The NTSB determined that the ship’s fire detection system was offline for the loading process when the fire started and wasn’t reactivated until after the smoke was first seen.
According to the report, the Jacksonville Fire and Rescue Department’s response was delayed because the ship’s sailing master “did not have immediately available contact information for search and rescue authorities and did not know how to report a fire to local authorities—who to call, what number to dial, or which frequency to use.”
The NTSB said the first call to emergency crews was from someone onshore. It lists the following timetable:
- 3:30 p.m.: Smoke first seen on the ship
- 3:45 p.m. Ship’s fire detection system re-activated
- 3:49 p.m.: Ship’s sailing master starts making radio calls
- 3:54 p.m.: The distress call is relayed to the U.S. Coast Guard by another vessel
- 3:59 p.m.: An onshore witness calls 911
- 4:03 p.m.: The first JFRD unit reaches the ship
According to the report, nine members of JFRD were injured while fighting the fire, five seriously. The fire burned for a total of eight days. None of the vessel’s 21 crewmembers was injured.
The ship was a total loss and more than 2,400 vehicles on board were as well. There was a total of more than $40 million in damage.
The vessel was towed to Turkey to be recycled in August 2020 after salvage operations were completed. According to the Coast Guard, because of the tireless efforts to spray water on the ship’s exterior, the vessel’s hull remained intact — keeping it from breaking up and sinking, which was a good thing for safety and potential environmental impacts.
The NTSB concluded many of the vehicles loaded onto the vessel had batteries that were not disconnected and secured in accordance with procedures, which increased the risk of electrical arcing and component faults. During loading operations, both the loading personnel and crew missed opportunities to address these hazards, officials said.
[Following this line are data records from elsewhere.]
-- ==== Sys2Proof/Machine/Registers.lean ====
section
/-! DEFINITION. Register accesses (R12–R17, R465–R468, R472–R476, R480, R487–R509): reads, writes, and the rows of the table that are
accesses to one register. -/

namespace Sys2Proof.Machine

/-! ### The header (R472–R476) -/

/-- PAGE_ERR as it stood at the start of the ac, and what the read leaves: the errors of this ac (R17, R476). -/
def PageHdr.errRead (h : PageHdr) (ac : Nat) : Nat × PageHdr :=
  let fresh := if h.errAc = ac then h.newCount else 0
  let old := h.errCount - fresh
  let word := if old = 0 then 0 else at_ 0 8 h.errCode + at_ 16 16 (sat 16 old) + at_ 32 32 h.errDetail
  (word, if fresh = 0 then { h with errCode := 0, errCount := 0, errDetail := 0, newCount := 0 }
    else { h with errCode := h.newCode, errCount := fresh, errDetail := h.newDetail })

/-- A read of PAGE_ERR. -/
def State.readErr (s : State) (p : Fin 64) : State :=
  let (v, h) := (s.page p).errRead s.time.ac
  { s.setPage p h with readData := BitVec.ofNat 64 v }

/-- A write of ones to EVT_RAW: those bits clear, but for bits the hardware set in this ac (R16). -/
def PageHdr.clear (h : PageHdr) (ac : Nat) (v : BitVec 32) : PageHdr :=
  { h with raw := h.raw &&& ~~~ (v &&& ~~~ (if h.rawAc = ac then h.fresh else 0)) }

/-- A write of EVT_FORCE (R475). -/
def PageHdr.force (h : PageHdr) (p : Nat) (v : BitVec 32) : PageHdr := { h with raw := h.raw ||| (v &&& eventMask p) }

/-- A write of 1 to PAGE_CTRL.enable (R332, R473). -/
def State.enablePage (s : State) (p : Nat) : State :=
  let waits (r : PageRun) : Bool := match r with | .off => true | .draining _ => true | _ => false
  match p with
  | 0x30 => { s with obsEnable := true, obsEnablePending := s.obsEnablePending || waits s.obs.run }
  | 0x38 => { s with extEnable := true, extEnablePending := s.extEnablePending || (s.config.isSome && waits s.extRun) }
  | _ => s

/-- A write of 0 to PAGE_CTRL.enable, which takes effect at the next tick start (R466, R473). -/
def State.disablePage (s : State) (p : Nat) : State :=
  match p with
  | 0x30 => { s with obsEnable := false, obsEnablePending := false }
  | 0x38 => { s with extEnable := false, extEnablePending := false }
  | _ => s

/-- A write to a header register by a privilege that may write it. -/
def State.writeHeader (s : State) (p : Fin 64) (off : Nat) (v : Word) : State :=
  let lo := v.setWidth 32
  match off with
  | 0x010 => if v.getLsbD 0 then s.enablePage p.val else s.disablePage p.val
  | 0x020 => s.setPage p ((s.page p).clear s.time.ac lo)
  | 0x028 => s.setPage p { s.page p with mask := lo &&& eventMask p.val }
  | 0x030 => s.setPage p ((s.page p).force p.val lo)
  | _ => s

/-! ### Context pages (R480, R489–R495) -/

/-- Whether the context of a slot may set pc_en or cmd_en (R416, R417). -/
def Ctx.mayTrace (c : Ctx) : Bool :=
  c.phase != .empty && (c.symbol? 0xFFFF 0xFFD0).isSome && (c.symbol? 0xFFFF 0xFFD1).isSome && decide (c.memSlots ≥ 2)

/-- A write of CTX_TRACE_CTRL (R492): the error it meets, or the controls with arm and flush noted. -/
def Ctx.writeTrace (c : Ctx) (v : Nat) : Sum Nat Ctx :=
  if bits v 6 2 < 6 ∨ 16 < bits v 6 2 ∨ bits v 8 7 = 3 ∨ bits v 12 9 = 0 then .inl 0x04
  else if (bit v 0 || bit v 1) && !c.mayTrace then .inl 0x08
  else .inr { c with trace := { c.trace with
    ctrl := BitVec.ofNat 64 (v % 2 ^ 20), armPending := c.trace.armPending || bit v 20, flushPending := c.trace.flushPending || bit v 21 } }

/-- The error a selector meets (R429, R493). -/
def Ctx.selectorError (c : Ctx) (sel : Nat) : Option Nat :=
  let source := sel % 16
  let vid := sel / 16 % 2 ^ 20
  if source ≥ 10 then some 0x08
  else if source = 9 then
    (if c.phase = .empty ∨ vid = 0xFFFFF ∨ !(c.counters.any fun x => x.decl.vid == vid) then some 0x08 else none)
  else if vid ≠ 0 then some 0x04 else none

/-- A write of CTX_SOUND_SEL_j. -/
def Ctx.writeSel (c : Ctx) (j v : Nat) : Sum Nat Ctx :=
  let a := v % 2 ^ 24
  let b := v / 2 ^ 32 % 2 ^ 24
  match c.selectorError a, c.selectorError b with
  | some e, _ => .inl e
  | none, some e => .inl e
  | none, none => .inr { c with trace := { c.trace with sel := (c.trace.sel.set (2 * j) a).set (2 * j + 1) b } }

/-- A write of a load-latched field: only while the slot is Empty (R480). -/
def Ctx.latched (c : Ctx) (ok : Bool) (f : Controls → Controls) : Sum Nat Ctx :=
  if !ok then .inl 0x04 else if c.phase ≠ .empty then .inl 0x05 else .inr { c with controls := f c.controls }

/-- A write of CTX_DISPATCH, CTX_WATCHDOG, CTX_CFL_CTRL, CTX_LEDGER_CTRL, CTX_ADMIT, CTX_TRACE_CTRL, CTX_SOUND_SEL, CTX_DUMP_ARG or
CTX_DUMP_DEST: the error it meets, or the context it leaves. -/
def Ctx.writeReg (c : Ctx) (off : Nat) (w : Word) : Sum Nat Ctx :=
  let v := w.toNat
  match off with
  | 0x098 =>
    if bits v 15 8 = 0 then .inl 0x04
    else .inr { c with controls := { c.controls with balEn := bit v 0, balThreshold := bits v 15 8 } }
  | 0x0A8 => if bits v 19 0 < 16 then .inl 0x04 else .inr { c with controls := { c.controls with stillTicks := bits v 19 0 } }
  | 0x0C8 => c.latched true fun q => { q with fastEn := bit v 0 }
  | 0x0E0 => c.latched (decide (1 ≤ bits v 10 0 ∧ bits v 10 0 ≤ 1024)) fun q => { q with movesPerStep := bits v 10 0 }
  | 0x0F8 => c.latched true fun q => { q with marginPct := bits v 7 0 }
  | 0x150 => c.writeTrace v
  | 0x168 => c.writeSel 0 v
  | 0x170 => c.writeSel 1 v
  | 0x178 => c.writeSel 2 v
  | 0x180 => c.writeSel 3 v
  | 0x190 => .inr { c with controls := { c.controls with dumpArg := w } }
  | 0x198 => .inr { c with controls := { c.controls with dumpDest := w } }
  | _ => .inr c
The NTSB recommended that the shipping companies improve oversight of vehicle loading and training of personnel involved in battery securement. The agency recommended federal agencies improve regulations for ships that transport used vehicles. The NTSB also recommended that the vessel’s operator revise their procedures for the reactivation of fire detection systems and ensuring emergency contact information is immediately available for bridge teams.